In this dissertation we develop a numerical approach that is applicable to the investigation of different few-body quantum systems in states close to a threshold of dissociation. These systems are extremely loosely bound and require advanced numerical techniques for accurate investigation. Our results are corroborated by analytical estimates.

For high-precision direct three- and four-particle calculations we use the stochastic variational method. This method has proven its effectiveness for a variety of few-body quantum problems. We use it to compute near-threshold states and calculate binding energies for different values of the system parameters.

With this approach we systematically study the energy stability thresholds for the general quantum three-particle problem where two particles are identical. We use both short range and long range interactions and investigate a wide spectrum of mass ratios.

Our main results were presented in a form of stability diagrams that show domains, in parameter space, where the system is stable in a particular state. We use the stability diagrams of different three-particle systems with short-range and Coulomb interactions to take a new look at such well-known near-threshold effects as the Efimov effect and the Thomas effect. We also reveal a number of new effects in the behavior of the three-particle stability thresholds.

We make a thorough analysis of the dependency of the stability thresholds on the masses of the particles and on the properties of the short-range interaction. We do so for different symmetries of the states. Analytical estimates are used to confirm the asymptotic behavior of threshold lines.

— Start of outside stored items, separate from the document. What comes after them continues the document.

-- ==== Sys2Proof/Machine/Ops.lean ====
section
/-! DEFINITION. The operations the meanings are built from: the input pins of the edge, the response register, raising an
error, releasing the handle, the memory effect of a write, and the reset edge. -/

namespace Sys2Proof.Machine

/-- The input pins at the coming edge: the script's next record, or a free draw past its end (log entry 2). -/
def State.input (s : State) : EdgeIn :=
  match s.script with
  | e :: _ => e
  | [] => Config.freeInput s.edge

/-- The edge has passed: its pins are used up. -/
def State.advance (s : State) : State := { s with script := s.script.tail, edge := s.edge + 1 }

/-- The input pins `k` edges ahead, wherever the block then is. -/
def State.inputAt (s : State) (k : Nat) : EdgeIn :=
  match s.script[k]? with
  | some e => e
  | none => Config.freeInput (s.edge + k)

/-- The response register at an edge without a response: "otherwise `rsp_valid <- 0` and the other `rsp_*` registers keep
their values" (10_state.md R55). -/
def quiet (s : State) : State := { s with rspValid := false }

/-- `respond(p, s, e, d)` (10_state.md R55, 30_encoding.md R131). -/
def respond (p : Port) (status : Status) (xerr : Byte) (data : Wide) (s : State) : State :=
  { s with rspValid := true, rspPort := p, rspStatus := status, rspXerr := xerr, rspData := data }

/-- `raise TransportError(e)` in a channel read, a sample or a configuration write: the command's response with the
adapter's code and no data, and the block idle again in lifecycle ACTIVE (40_word_reader.md R161, R162;
43_config.md R250; 60_exceptions.md R301). -/
def raiseTransport (p : Port) (e : Byte) (s : State) : State :=
  respond p .transport e 0 { s with st := .idleA }

/-- An ATTACH that fails: the reason is recorded and the block enters FAILED (41_lifecycle.md R182, R183, R185, R187). -/
def enterFailed (reason : FailReason) (s : State) : State := { s with fail := reason, st := .idleF }

/-- `raise TransportError(e)` in ATTACH: FAILED with the reason, the code kept in `fxerr`, the identity byte in the
response (41_lifecycle.md R183, R185, R187). -/
def failAttach (reason : FailReason) (e : Byte) (s : State) : State :=
  respond .lc .transport e (zext64 s.chipId) (enterFailed reason { s with fxerr := e })

/-- `release()` (41_lifecycle.md R201, R204). -/
def release (s : State) : State := { s with fail := .none, fxerr := 0x00, chipId := 0x00, st := .idleU }

/-- What the acceptance of a transaction does to the known register bytes: from here to its completion, what a written
register holds is unknown (93_implementation_defined.md I3; log entry 6). -/
def sensorStart (x : Xact) (m : Memory) : Memory :=
  match x with
  | .read _ => m
  | .write a _ => Memory.erase m a.toNat

/-- What the completion of a transaction does to the known register bytes: "a successful write sets the byte"
(20_memory.md R97); after a failed one the register's byte stays unknown (I4; log entry 6). -/
def sensorFinish (x : Xact) (r : XResult) (m : Memory) : Memory :=
  match x, r with
  | .write a v, .ok _ => Memory.write m a.toNat v
  | .write _ _, .err _ => m
  | .read _, _ => m

/-- The registers at an edge with `rst = 1` (70_reset_and_hazards.md R340); the sensor is not touched (R342), the
parameters are build-time constants (00_scope.md R8), and the pins to come are the environment's. -/
def resetEdge (s : State) : State :=
  { State.reset with cfg := s.cfg, sensor := s.sensor, script := s.script, edge := s.edge }

/-- Apply a function to the next state of an outcome. -/
def mapNext (f : State → State) : Host.Outcome State Fault Refusal → Host.Outcome State Fault Refusal
  | .next s => .next (f s)
  | .fault r => .fault r
  | .refused r => .refused r

end Sys2Proof.Machine
end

Our numerical approach is extended to three-particle systems with non-zero total angular momentum and to four-particle systems. Though a systematic investigation of their near-threshold behavior is a subject of future research, some results for such systems were presented in the context of this dissertation. Specifically, we are going to study the possible existence of bound multi-neutron systems, which are expected to be extremely loosely bound if they exist at all.